The entry should give as much detail as possible. This information should be reviewed and updated regularly to include details as they are finalised.
2.8.3 Expected Start and Completion Dates
Each notice requires the insertion of an expected start date and an expected completion date. It is the responsibility of the works promoter to ensure that any changes to these dates are inserted on to the SRWR as soon as they are known to the works promoter.
2.9 Collaborative Working
2.9.1 It is important that all road works authorities and undertakers seek every possible opportunity to collaborate on road works, as this can minimise traffic disruption and benefit the travelling public and the undertaker's customers. Paragraph 2.8.1 above highlights the need to place the details of longer term programmes on to the SRWR at the earliest possible opportunity. Identifying major works as far in advance of the proposed date as possible will help to facilitate opportunities for collaborative works e.g. road closures in city centres should be made use of by as many promoters as possible to minimise disruption and maximise shared reinstatement opportunities.

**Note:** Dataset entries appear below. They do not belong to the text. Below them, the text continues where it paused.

-- ==== Sys2Proof/Laws/State.lean ====
section
/-! SUPPORT. One lemma for each field after each update, so that no proof unfolds a record update. -/

namespace Sys2Proof
open Machine

/-! ## The state -/

variable (s : State)

@[simp] theorem Machine.State.onMn_la (f : Main → Main) : (s.onMn f).la = s.la := rfl
@[simp] theorem Machine.State.onMn_rc (f : Main → Main) : (s.onMn f).rc = s.rc := rfl
@[simp] theorem Machine.State.onMn_free (f : Main → Main) : (s.onMn f).free = s.free := rfl
@[simp] theorem Machine.State.onMn_pending (f : Main → Main) : (s.onMn f).pending = s.pending := rfl
@[simp] theorem Machine.State.onMn_mn (f : Main → Main) : (s.onMn f).mn = f s.mn := rfl
@[simp] theorem Machine.State.onLa_mn (f : Latch → Latch) : (s.onLa f).mn = s.mn := rfl
@[simp] theorem Machine.State.onLa_rc (f : Latch → Latch) : (s.onLa f).rc = s.rc := rfl
@[simp] theorem Machine.State.onLa_free (f : Latch → Latch) : (s.onLa f).free = s.free := rfl
@[simp] theorem Machine.State.onLa_pending (f : Latch → Latch) : (s.onLa f).pending = s.pending := rfl
@[simp] theorem Machine.State.onLa_la (f : Latch → Latch) : (s.onLa f).la = f s.la := rfl
@[simp] theorem Machine.State.sync_la : s.sync.la = s.la := rfl
@[simp] theorem Machine.State.sync_rc : s.sync.rc = s.rc := rfl
@[simp] theorem Machine.State.sync_free : s.sync.free = s.free := rfl
@[simp] theorem Machine.State.sync_pending : s.sync.pending = s.pending := rfl
@[simp] theorem Machine.State.sync_mn : s.sync.mn = { s.mn with absent := s.absentNow } := rfl
@[simp] theorem Machine.State.redrive_mn : s.redrive.mn = s.mn := rfl
@[simp] theorem Machine.State.redrive_rc : s.redrive.rc = s.rc := rfl
@[simp] theorem Machine.State.redrive_free : s.redrive.free = s.free := rfl
@[simp] theorem Machine.State.redrive_pending : s.redrive.pending = s.pending := rfl
@[simp] theorem Machine.State.answer_la (bs : List Byte) : (s.answer bs).la = s.la := rfl
@[simp] theorem Machine.State.answer_rc (bs : List Byte) : (s.answer bs).rc = s.rc := rfl
@[simp] theorem Machine.State.answer_free (bs : List Byte) : (s.answer bs).free = s.free := rfl
@[simp] theorem Machine.State.answer_pending (bs : List Byte) : (s.answer bs).pending = s.pending := rfl

/-- An effect of the Warden's side while it is up. -/
theorem Machine.State.warden_up (f : Main → Main) (h : s.wardenUp = true) : s.warden f = (s.onMn f).sync := by
  simp [State.warden, h]

/-- Outside it nothing happens. -/
theorem Machine.State.warden_down (f : Main → Main) (h : s.wardenUp = false) : s.warden f = s := by
  simp [State.warden, h]

/-- A host access to the Warden's domain while BAR0 answers and the part is awake. -/
theorem Machine.State.hostWarden_up (f : Main → Main) (h : s.rc.barUp = true) (a : s.mn.sleepState = 0) :
    s.hostWarden f = (s.onMn f).sync := by
  simp [State.hostWarden, h, a]

/-- The same for an effect on the whole state. -/
theorem Machine.State.hostDo_up (f : State → State) (h : s.rc.barUp = true) (a : s.mn.sleepState = 0) : s.hostDo f = f s := by
  simp [State.hostDo, h, a]

/-- A host access to a register that the Latch island or the reset controller holds, awake. -/
theorem Machine.State.hostLatch_up (f : State → State) (h : s.rc.barUp = true) (a : s.mn.sleepState = 0) : s.hostLatch f = f s := by
  simp [State.hostLatch, h, a]

/-- An SDIO access while the Latch island runs, awake. -/
theorem Machine.State.viaSdio_up (f : State → State) (h : s.rc.latchHeld = false) (a : s.mn.sleepState = 0) : s.viaSdio f = f s := by
  simp [State.viaSdio, h, a]

@[simp] theorem Machine.State.markFwl_mn (f : State → State) : (s.markFwl f).mn = (f s).mn := by
  unfold State.markFwl; dsimp only; split <;> rfl

@[simp] theorem Machine.State.markFwl_rc (f : State → State) : (s.markFwl f).rc = (f s).rc := by
  unfold State.markFwl; dsimp only; split <;> rfl

@[simp] theorem Machine.State.markFwl_free (f : State → State) : (s.markFwl f).free = (f s).free := by
  unfold State.markFwl; dsimp only; split <;> rfl

@[simp] theorem Machine.State.markFwl_pending (f : State → State) : (s.markFwl f).pending = (f s).pending := by
  unfold State.markFwl; dsimp only; split <;> rfl

@[simp] theorem Machine.State.markFwl_hasp (f : State → State) : (s.markFwl f).la.hasp = (f s).la.hasp := by
  unfold State.markFwl; dsimp only; split <;> rfl

/-- Of the Latch island, only F1_INT changes with FWL_STATUS. -/
theorem Machine.State.markFwl_la (f : State → State) :
    (s.markFwl f).la = { (f s).la with sdio := { (f s).la.sdio with int1 := (s.markFwl f).la.sdio.int1 } } := by
  unfold State.markFwl; dsimp only; split <;> rfl

/-! ## The Warden's side -/

variable (m : Main)

@[simp] theorem Main.word_setWord_same (off : Nat) (w : Word) : (m.setWord off w).word off = w := Tab.get_put_same _ _ _ _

2.9.2 It should be possible to arrange contracts so that the excavating primary promoter serves notice and carries out work on behalf of itself and others. However, it must be emphasised that such arrangements do not remove the legal liability imposed by NRSWA on individual undertakers.
2.10 Other Statutory Obligations
2.10.1 Both road works authorities and statutory undertakers operate under other statutes which impose additional obligations that impact on those under NRSWA - for road works authorities to co-ordinate all works, and for undertakers to co-operate.
2.10.2 There are additional duties on roads authorities; for instance Sections 20 to 21 of the Equality Act 2010 give disabled people a right of access to goods, facilities, services and premises. By providing integrated and accessible transport and a barrier-free pedestrian environment, local traffic and roads authorities will help deliver this right and fulfil their obligations.
2.10.3 The utility companies have statutory obligations to provide a supply or service, and these are closely monitored by the utility regulators, The Water Industry Commission for Scotland (Scottish Water), and OFGEM (gas and electricity industries) to ensure that the required level of service is maintained. This will include restoring supply, as well as ensuring new customers are connected within certain time frames. OFCOM (regulator of telecommunications) places a universal service obligation on BT across the UK to meet all reasonable requests for service. Under legislation, customers of the electricity, gas or water companies, subject to certain exemptions, may be entitled to compensation if a company fails to meet these guaranteed standards of performance.
2.10.4 The operators of a gas network also have obligations under Regulations enforced by the Health and Safety Executive. These require operators of gas networks to carry out certain works within a specific time or to replace certain types of apparatus within a specified period. Currently, the gas industry has a programme to replace all iron mains within 30 metres of properties, over 30 years old, from 2001, with highest priority given to that apparatus at greatest risk based on an agreed safety case to assess priorities. The priorities may change to reflect an escalation of risk based on either new information about specific types of pipes or apparatus, or as result of incidents involving a specific pipe.